It was Jack Hampton speaking, and he leaned on the rail of a coastwise steamer, as she came to anchor in the open roadstead of Valparaiso.
“I wonder what lies ahead,” said Frank Merrick, leaning beside him. “We ought to get some adventure out of this, besides mere civilized travel.”
Even Bob Temple, the most matter-of-fact of the three chums known as the Radio Boys, felt his imagination stirred.
“Remember what that commercial traveler said last night,” he interposed. “I mean, about the old days of the Spanish Conquest of South America? He certainly was filled with stories of treasure, of Inca treasure, wasn’t he?”
The other boys nodded, their eyes shining. Indeed, Juan Lopez, the young commercial traveler, who had taken a fancy to the boys, had told them glittering stories as they sat on deck under the Moon. Then they fell silent, their eyes on the strange scenes about them.
Although a great world port, and second only to San Francisco in importance on the Pacific Coast of the Western Hemisphere, Valparaiso is not a harbor as harbors go, lying open to the sea. Great numbers of ships lay about them offshore, freighters from all the world. And tugs and lighters kept coming and going in a continuous bustle between ships and shore.

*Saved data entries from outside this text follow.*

-- ==== Sys2Proof/Certificates/Slice0/Obligations.lean ====
section
/-! DEFINITION. Sys2Proof/Certificates/Slice0/Obligations.lean: the statements for the provers. Each docstring names the rule
of spec/ it formalises, or says that it speaks of the model's own choice and names the log entry. Wherever a statement speaks
of `portLog`, it speaks of commands that have completed, or that a reset dropped: the PORT is presented with a word from its
issue on (`outstanding`, 40_gpio R110), and that the list notes it at completion is the model's choice, log 6. That issue and
completion are a step each is log 5. -/

open Sys2Proof Sys2Proof.Machine Sys2Proof.Safety

/-! ## Encoding -/

/-- opcode_table.json and 30_encoding R95: the words of the spec's examples (40_gpio, 95_test_vectors G1, G4, G6) and the codes
of READ and of the phases name their operations. -/
def Obligations.SampleWordsNameTheirOperations : Prop :=
  decode (.hcmd 0x01) = .ok .read ∧
  decode (.gcmd 0x010400000001) = .ok (.cfgOut 4 .high) ∧
  decode (.gcmd 0x020400000000) = .ok (.cfgIn 4) ∧
  decode (.gcmd 0x030400000000) = .ok (.write 4 .low) ∧
  decode (.gcmd 0x04FF00000000) = .ok (.pinRead 255) ∧
  decode (.gcmd 0x05040007A120) = .ok (.sleep 4 500000) ∧
  decode (.phase 1) = .ok .acqRequest ∧ decode (.phase 6) = .ok .backoff

/-- 30_encoding R90, R91, R88: decoding the code word of a well-formed operation gives that operation, for every operand. -/
def Obligations.DecodeOfEncode : Prop :=
  ∀ i : Instr, i.wf = true → decode (encode i) = .ok i

/-- 30_encoding R95, R97: a code word has at most one meaning, and no bit of it is dropped. That the decoder looks at the
argument bits that R91 says are 0, and so finds no operation in a word with one of them set, is the model's (log 17). -/
def Obligations.EncodeOfDecode : Prop :=
  ∀ (c : CodeWord) (i : Instr), decode c = .ok i → encode i = c ∧ i.wf = true

/-- 30_encoding R96 with R90 to R92 and R88: exactly the words of the formats are decoded. -/
def Obligations.DecodeAcceptsExactlyTheFormats : Prop :=
  ∀ c : CodeWord, (decode? c).isSome = c.wf

/-! ## The step -/

/-- 45_retry R176, 40_gpio R110, 10_state R41: a step performs the operation that the outstanding word, PHASE, or the HOST's
write of CMD names, at the state itself less the event of the outside that the step has taken (log 4). -/
def Obligations.StepRunsTheNamedOperation : Prop :=
  (∀ (s t : State) (w : PortWord) (i : Instr),
    (s.env = [] ∧ t = s ∨ ∃ rest, s.env = .pass :: rest ∧ t = { s with env := rest }) →
    s.outstanding = some w → decode (.gcmd w) = .ok i → step s = exec i t) ∧
  (∀ (s t : State) (i : Instr),
    (s.env = [] ∧ t = s ∨ ∃ rest, s.env = .pass :: rest ∧ t = { s with env := rest }) →
    s.outstanding = none → s.rstate = .attempting → decode (.phase s.phase.code) = .ok i → step s = exec i t) ∧
  (∀ (s : State) (d : HostWord) (rest : List EnvEvent) (i : Instr), s.env = .hostWrite 0 d :: rest →
    decode (.hcmd (d.extractLsb' 0 8)) = .ok i → step s = exec i { s with env := rest })

/-- 70_reset R220: with nothing asked of it the block waits in IDLE and issues no port command on its own. -/
def Obligations.BlockWaitsInIdle : Prop :=
  ∀ s : State, s.env = [] → s.outstanding = none → s.rstate ≠ .attempting → step s = .next s

/-! ## Reset -/

/-- 10_state R37: every value the table states for reset. -/
def Obligations.ResetState : Prop :=
  let s := State.reset
  s.phase = .idle ∧ s.stepNo = 0 ∧ s.rstate = .idle ∧ s.tries = 0 ∧ s.pin = 0 ∧ s.maxTries = 10 ∧
  s.minInterval = 2000000 ∧ s.raise = false ∧ s.status = .timeoutError ∧ s.temperature.toInt = -10 ∧
  s.humidity.toInt = -10 ∧ s.outstanding = none ∧
  s.busy = false ∧ s.done = false ∧ s.valid = false ∧ s.raised = false ∧
  s.hostReadValue 7 = 0xFFFFFFF6 ∧ s.hostReadValue 8 = 0xFFFFFFF6

/-- 10_state R40, R50: what the HOST reads after reset from each of the sixteen registers. -/
def Obligations.ResetRegistersRead : Prop :=
  State.reset.hostReadValue 0 = 0 ∧ State.reset.hostReadValue 1 = 0 ∧ State.reset.hostReadValue 2 = 10 ∧
  State.reset.hostReadValue 3 = 2000000 ∧ State.reset.hostReadValue 4 = 0 ∧ State.reset.hostReadValue 5 = 0 ∧
  State.reset.hostReadValue 6 = 2 ∧ State.reset.hostReadValue 7 = 0xFFFFFFF6 ∧
  State.reset.hostReadValue 8 = 0xFFFFFFF6 ∧
  ∀ r : RegNum, 9 ≤ r.toNat → State.reset.hostReadValue r = 0

/-- 70_reset R220, R224: a reset event puts every register of the block at its reset value and drops the outstanding command,
also in mid-run; the outside's lists stay, and the PORT's history records the drop (log 13). -/
def Obligations.ResetEventClearsTheBlock : Prop :=
  ∀ (s : State) (rest : List EnvEvent), s.env = .reset :: rest →
    step s = .next { State.reset with
      env := rest, line := s.line, lineIdx := s.lineIdx,
      portLog := (match s.outstanding with | some w => [PortEvent.dropped w] | none => []) ++ s.portLog }

/-! ## READ -/

/-- 45_retry R176 (its start), R182: READ from Idle, Succeeded or Failed with attempts to make. -/
def Obligations.ReadStartsAnAttempt : Prop :=
  ∀ s : State, s.rstate ≠ .attempting → s.maxTries ≠ 0 →
    exec .read s = .next { s with
      tries := 0, status := .timeoutError, temperature := -10, humidity := -10,
      rstate := .attempting, phase := .acqRequest, stepNo := 0 }

/-- 45_retry R183: READ with MAX_TRIES = 0 goes straight to Failed with the sentinel Reading, no port command issued. -/
def Obligations.ReadWithNoTriesFails : Prop :=
  ∀ s : State, s.rstate ≠ .attempting → s.maxTries = 0 →
    exec .read s = .next { s with
      tries := 0, status := .timeoutError, temperature := -10, humidity := -10, rstate := .failed }

/-- 45_retry R181, 10_state R51 and U2: READ while busy has no meaning; the model refuses it (log 11). -/
def Obligations.ReadWhileBusyRefused : Prop :=
  ∀ s : State, s.rstate = .attempting → exec .read s = .refused (.hostWriteWhileBusy 0)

As their train for Santiago, whither Mr. Hampton was bound on business, would leave in an hour, there was little time for sightseeing. Mr. Hampton, who knew the South American cities from former visits, on one of which he had taken Jack with him, assured them there was little in Valparaiso of historic or picturesque interest.
Nevertheless, the boys kept their eyes open during the trip through the narrow but noisy bustling business quarter which occupies the flats between the shore line and the thousand-foot cliffs behind upon which residential Valparaiso is situated. Ascensors took them up the sheer cliffs, and then followed a four-hour journey by train to Santiago.
They were expected, and at the Santiago station they were met by a family carriage which carried them to the home of Senor Don Ernesto de Avilar, with whom Mr. Hampton had come to transact business. With true Spanish hospitality, the latter on receiving word of his coming, had written urgently that he do not stop to a hotel, but bring the three boys with him as guests.
The way to the mansion of Senor de Avilar lay along the Alameda, a boulevard 600 feet wide, which formerly had been the bed of the Mapocho River, and as they bowled along the boys exclaimed time and again at the wonderful beauty of the surroundings and of the handsome residences. Frank and Bob, who were undergoing great changes in their preconceived notions of South America as a land of ruins and half-breeds, were especially astonished. Jack, who had been in this part of the world before, grinned with satisfaction.